Scott Boden, MD published an article in Radiology, 1992, where he states that in the postoperative, the normal and typically expected enhancement pattern: “was indistinguishable from that seen with a recurrent (re-appearance) or a residual (the herniation was not taken out completely) disk fragment surrounded by scar or inflammatory tissue” and continues:  “Decisions about surgery made on the basis of MR studies obtained during the first 3 to 6 months postoperatively must be carefully considered”.

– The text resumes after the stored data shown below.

-- ==== Sys2Proof/Tests/Slice0.lean ====
section
/-! SUPPORT. The model's own tests. Expected results are those of the opcode table's `encoding` strings and of
spec/95_test_vectors.md (its row is named in each comment), or are worked out by hand from the rule named. The last part
has, for each obligation with hypotheses, a concrete state and operands that meet them. -/

namespace Sys2Proof.Tests

open Sys2Proof Sys2Proof.Machine

/-! ### States -/

/-- An open session at rest. -/
def opened : State := { State.reset with life := .opened }

/-- An open session at rest; the write will be answered `TxOk` and the reply will be these bytes. -/
def talking (reply : List Byte) : State := { opened with txq := [.ok], rxq := reply.map .byte }

/-- A transaction that has received these bytes, the last of them just now. -/
def received (c : CmdId) (m : List Byte) : State :=
  { opened with phase := .receiving, cmd := c, buf := opened.buf.writeBytes 0 m, len := m.length }

/-- What a test looks at in a result. -/
def after {α : Type} (f : State → α) : Result → Option α
  | .next s => some (f s)
  | _ => none

/-- The outcome registers. -/
def outcome (s : State) : Status × RClass × Word × Word × ModeVal := (s.status, s.rclass, s.val0, s.val1, s.mode)

/-! ### WellFormed: each check refuses an ill-formed term -/

/-- Decision D4: a capacity that no pan/tilt reply fits in. -/
theorem test_wf_capacity : ({ Config.default with maxMsgLen := 10 } : Config).valid = false := by decide

/-- Rule R48: an empty template, a last byte that is not `FF`, an inner `FF`, a first byte that is not `81`; rule R42: a
template that is not 5 bytes. -/
theorem test_wf_template :
    ({ Config.default with tFocusPos := [] } : Config).valid = false ∧
    ({ Config.default with tFocusPos := [0x81, 0x09, 0x04, 0x48, 0x00] } : Config).valid = false ∧
    ({ Config.default with tFocusPos := [0x81, 0x09, 0xFF, 0x48, 0xFF] } : Config).valid = false ∧
    ({ Config.default with tFocusPos := [0x82, 0x09, 0x04, 0x48, 0xFF] } : Config).valid = false ∧
    ({ Config.default with tFocusPos := [0x81, 0x09, 0x48, 0xFF] } : Config).valid = false := by decide

/-- Rules R54, R55: two equal keys of one table. -/
theorem test_wf_keys :
    ({ Config.default with wbOnePush := 0x05 } : Config).valid = false ∧
    ({ Config.default with aeBright := 0x00 } : Config).valid = false := by decide

theorem test_wf_default : Config.default.valid = true ∧ Config.default.templatesDistinct = true := by decide

theorem test_wf_templatesDistinct :
    ({ Config.default with tIrisPos := [0x81, 0x09, 0x04, 0x4A, 0xFF] } : Config).templatesDistinct = false := by decide

/-- Rules R52 to R55, R83: a default arm that carries a byte an earlier row matches. -/
theorem test_wf_default_arms :
    Instr.wf Config.default (.envError 4 0) = false ∧ Instr.wf Config.default (.envError 5 0) = false ∧
    Instr.wf Config.default (.errMessageLength 4) = false ∧ Instr.wf Config.default (.errUnknown 0x41) = false ∧
    Instr.wf Config.default (.errUnknown 0x95) = false ∧ Instr.wf Config.default (.focusOther 0x03) = false ∧
    Instr.wf Config.default (.wbOther 0x05) = false ∧ Instr.wf Config.default (.aeOther 0x0D) = false := by decide

/-- Rule R46: `cmd_id` 12 to 15. Rules R61, R64, R66: an operand out of range. Rule R44: a framed operand that is no
message. -/
theorem test_wf_operands :
    Instr.wf Config.default (.execute 12) = false ∧ Instr.wf Config.default (.execute 11) = true ∧
    Instr.wf Config.default (.encodeByte 256 1) = false ∧ Instr.wf Config.default (.encodeWord 0x10000) = false ∧
    Instr.wf Config.default (.encodeShort 0x100) = false ∧
    Instr.wf { Config.default with shortRule := .byte16 } (.encodeShort 0x10000) = false ∧
    Instr.wf Config.default (.decodeByte (.framed [0x90]) 0) = false ∧
    Instr.wf Config.default (.decodeWord (.framed []) 0) = false ∧
    Instr.wf Config.default (.decodeShort (.framed [0xFF, 0xFF]) 0) = false ∧
    Instr.wf Config.default (.decodeReply .reset (.framed [0x90, 0x50])) = false := by decide

/-! ### Decode: every row with a pattern, its word written out from the table's `encoding` -/

theorem test_decode_out5 :
    decode Config.default .out5 [0b10000001, 0b00000001, 0b00000110, 0b00000101, 0b11111111] = .ok (.reset, []) ∧
    decode Config.default .out5 [0b10000001, 0b00000001, 0b00000000, 0b00000001, 0b11111111] = .ok (.clear, []) ∧
    decode Config.default .out5 [0b10000001, 0b00001001, 0b00000100, 0b01000111, 0b11111111] = .ok (.inqZoomPos, []) ∧
    decode Config.default .out5 [0b10000001, 0b00001001, 0b00000100, 0b01001000, 0b11111111] = .ok (.inqFocusPos, []) ∧
    decode Config.default .out5 [0b10000001, 0b00001001, 0b00000100, 0b00111000, 0b11111111] = .ok (.inqFocusMode, []) ∧
    decode Config.default .out5 [0b10000001, 0b00001001, 0b00000110, 0b00010010, 0b11111111] = .ok (.inqPanTiltPos, []) :=
  ⟨rfl, rfl, rfl, rfl, rfl, rfl⟩

theorem test_decode_out5_rest :
    decode Config.default .out5 [0b10000001, 0b00001001, 0b00000100, 0b00110101, 0b11111111] = .ok (.inqWbMode, []) ∧
    decode Config.default .out5 [0b10000001, 0b00001001, 0b00000100, 0b00111001, 0b11111111] = .ok (.inqAeMode, []) ∧
    decode Config.default .out5 [0b10000001, 0b00001001, 0b00000100, 0b01001010, 0b11111111] = .ok (.inqShutterPos, []) ∧
    decode Config.default .out5 [0b10000001, 0b00001001, 0b00000100, 0b01001011, 0b11111111] = .ok (.inqIrisPos, []) ∧
    decode Config.default .out5 [0b10000001, 0b00001001, 0b00000100, 0b01001100, 0b11111111] = .ok (.inqGainPos, []) ∧
    decode Config.default .out5 [0b10000001, 0b00001001, 0b00000100, 0b01001101, 0b11111111] = .ok (.inqBrightPos, []) :=
  ⟨rfl, rfl, rfl, rfl, rfl, rfl⟩

theorem test_decode_env :
    decode Config.default .env [0b01001111] = .ok (.envAck 15, []) ∧
    decode Config.default .env [0b01010001] = .ok (.envCompletion 1, []) ∧
    decode Config.default .env [0b01100010] = .ok (.envError 6 2, []) := ⟨rfl, rfl, rfl⟩

theorem test_decode_errDet :
    decode Config.default .errDet [0b01000001] = .ok (.errCommand, []) ∧
    decode Config.default .errDet [0b00000001] = .ok (.errMessageLength 0, []) ∧
    decode Config.default .errDet [0b01100010] = .ok (.errSyntax 6, []) ∧
    decode Config.default .errDet [0b10100011] = .ok (.errBufferFull 10, []) ∧
    decode Config.default .errDet [0b01000100] = .ok (.errCancel 4, []) ∧
    decode Config.default .errDet [0b11110101] = .ok (.errAddress 15, []) ∧
    decode Config.default .errDet [0b01000000] = .ok (.errUnknown 0x40, []) := ⟨rfl, rfl, rfl, rfl, rfl, rfl, rfl⟩

theorem test_decode_modes :
    decode Config.default .enumFocus [0b00000010] = .ok (.focusAuto, []) ∧
    decode Config.default .enumFocus [0b00000011] = .ok (.focusManual, []) ∧
    decode Config.default .enumFocus [0b00010010] = .ok (.focusOther 0x12, []) ∧
    decode Config.default .enumWb [0b00000000] = .ok (.wbAuto, []) ∧
    decode Config.default .enumWb [0b00000001] = .ok (.wbIndoor, []) ∧
    decode Config.default .enumWb [0b00000010] = .ok (.wbOutdoor, []) ∧
    decode Config.default .enumWb [0b00000011] = .ok (.wbOnePush, []) ∧
    decode Config.default .enumWb [0b00000101] = .ok (.wbManual, []) ∧
    decode Config.default .enumWb [0b00000100] = .ok (.wbOther 4, []) := ⟨rfl, rfl, rfl, rfl, rfl, rfl, rfl, rfl, rfl⟩

theorem test_decode_ae :
    decode Config.default .enumAe [0b00000000] = .ok (.aeAuto, []) ∧
    decode Config.default .enumAe [0b00000011] = .ok (.aeManual, []) ∧
    decode Config.default .enumAe [0b00001010] = .ok (.aeShutter, []) ∧
    decode Config.default .enumAe [0b00001011] = .ok (.aeIris, []) ∧
    decode Config.default .enumAe [0b00001101] = .ok (.aeBright, []) ∧
    decode Config.default .enumAe [0b00001100] = .ok (.aeOther 12, []) := ⟨rfl, rfl, rfl, rfl, rfl, rfl⟩

/-- The `x` bits of the layouts are set: they are ignored (rules R34, R49, R50). -/
theorem test_decode_fields :
    decode Config.default .fieldWord [0b00011010, 0b00101011, 0b00111100, 0b01001101] =
      .ok (.fieldWord 0xA 0xB 0xC 0xD, []) ∧
    decode Config.default .fieldShort [0b00011010, 0b00101011] = .ok (.fieldShort 0xA 0xB, []) ∧
    decode Config.default .fieldByte [0b10100010] = .ok (.fieldByte 0xA2, []) := ⟨rfl, rfl, rfl⟩

/-- Bytes that are rejected, by name. -/
theorem test_decode_rejects :
    decode Config.default .out5 [0x81, 0x01, 0x06, 0x04, 0xFF] = .error .noCommand ∧
    decode Config.default .out5 [0x81, 0x01, 0x06, 0x05] = .error .truncated ∧
    decode Config.default .env [] = .error .truncated ∧
    decode Config.default .fieldWord [0, 0, 0] = .error .truncated ∧
    decode Config.default .fieldShort [0] = .error .truncated := ⟨rfl, rfl, rfl, rfl, rfl⟩

/-- Encoding: the high nibbles of a layout are zero (rules R49, R50; V10). -/
theorem test_encode :
    encode Config.default (.fieldWord 0xA 0xB 0xC 0xD) = some (.fieldWord, [0x0A, 0x0B, 0x0C, 0x0D]) ∧
    encode Config.default (.fieldShort 1 5) = some (.fieldShort, [0x01, 0x05]) ∧
    encode Config.default (.errSyntax 6) = some (.errDet, [0x62]) ∧
    encode Config.default .inqZoomPos = some (.out5, [0x81, 0x09, 0x04, 0x47, 0xFF]) ∧
    encode Config.default .settle = none := by decide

Andrew Deutsch, MD (Spine 1993) performs MRI studies in 23 asymptomatic patients 1 year after successful lumbar disc operations. He found that 50 % of the patients showed posterior disc problems that mimicked the original herniated disc problem. He went on to describe 15% of cases in which no change or an even greater disc problem was shown in the MRI after a year of successful disc operation.

Even though these studies were performed in patients that did not have (or had minimal) symptoms, I wouldn’t like to give the false impression that post-surgical MRI studies are useless. Under special circumstances, they could add valuable information when ordered at the proper time. In conjunction with the clinical picture and an in-depth analysis of the actual films,  these radiological studies could help the surgeon determine what is the best course of action for one’s particular case during the postoperative recovery.